Querying & Accessing Scholarly Literature Metadata: Using rcrossref, rorcid, and roadoi


Librarians are increasingly called on to gather and analyze metadata from the scholarly literature. This may include understanding open access publishing at their own institutions, publication patterns in specific disciplines or journals, citation analysis, and much more. Software developers have created a number of packages for accessing the scholarly literature in R over the last several years: among them rcrossref, rorcid, and roadoi. These packages make use of the APIs in their respective systems to allow users to execute specific queries, and pull the structured data into R, where it can be reshaped, merged with other data, and analyzed. While some experience with working in R will be helpful, this session will assume no knowledge of R. Therefore the session will begin with a brief introduction to what R is, what it can do, and how to operate in the R Studio environment. In advance of the workshop, attendees will be provided full instructions for installing R and preparing their computers for the session. They will also be provided pre-written R scripts, as well as step-by-step instructions for each section of the course. This will help ease them into using R, and will serve as a resource they can use in the future as they make their own queries.
Three R packages will be introduced that allow us to access the scholarly literature. rcrossref interfaces with the CrossRef API, allowing users to pull article metadata based on DOIs, keywords, funders, authors, and more. This can be immensely powerful for collecting citation data, conducting literature reviews, understanding publication patterns, and more. rorcid interfaces with the ORCID API, allowing users to pull publication data based on a specific ORCID iD, or to input names and other identifying information to find a specific individual’s identifier. Finally, roadoi interfaces with Unpaywall, allowing users to input a set of DOIs and return publication information along with potential locations of open access versions.

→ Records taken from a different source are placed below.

/-- CVT: the clause type names the source (R148, R149). -/
def execCvt (d a : Reg) (ty : Ty) (rm : Rm) (s : State) : Host.Outcome State Fault Refusal :=
  let t := s.warp.ty .i32
  let rm' := s.warp.rm rm
  let ok := t.isInt || t.isFloat
  let nd := if ok then cvtRegs t ty else 1
  let form := s.vform ok t .s [a] [] []
  .next (s.floatOp (.cvt d a ty rm)
    { form with
      undef := form.undef || (ok && (decide (128 < cvtBits t ty) || d.val % nd != 0))
      use := { form.use with vw := span d (min nd 4) } }
    rm' (if t.isInt && ty.isInt then 0 else t.elems)
    (fun w l draw => (List.range t.elems).map fun e =>
      cvtElem t ty rm' (draw e) (elemOf t.elemBits e (w.vNat a t.regs l)))
    fun w r => w.writeElems d nd ty.elemBits r)

/-- FPACK: f32 sources into the clause type's elements (R150). -/
def execFpack (d a b : Reg) (rm : Rm) (s : State) : Host.Outcome State Fault Refusal :=
  let t := s.warp.ty .f32
  let rm' := s.warp.rm rm
  let ok := t == .f16x2 || t == .bf16x2 || t == .e4m3x4 || t == .e5m2x4
  let n := if ok then t.elems / 2 else 1
  let form : Form := {
    undef := ok && (a.val % n != 0 || b.val % n != 0)
    badType := !ok
    use := { vr := span a n ++ span b n, vw := [d.val], sr := maskUse, pr := s.warp.guardUse } }
  .next (s.floatOp (.fpack d a b rm) form rm' t.elems
    (fun w l draw => (List.range t.elems).map fun e =>
      let src := elemOf 32 (e % n) (if e < n then w.vNat a n l else w.vNat b n l)
      (tyFmt t).ofVal rm' (draw e) (f32F.decode src))
    fun w r => w.writeElems d 1 (tyFmt t).bits r)

end Sys2Proof.Machine
end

By the conclusion of the session, attendees will be able to work with and analyze data in R on a basic level, and will be familiar with some of the major functions in each of the listed packages. On a deeper level, they will have more powerful tools for gathering subsets of the scholarly literature, in clean and structured formats, based on specific parameters.

Furthermore, as the session is designed to provide basic competence in R, attendees will be able to make use of a far more powerful tool than spreadsheet software, such as Excel. As librarians are increasingly required to master and make sense of data, using R provides many more paths for analysis and visualization, and therefore understanding of that data.


Presented by Oklahoma State University, Pre-conference Workshop, at TCDL 2019.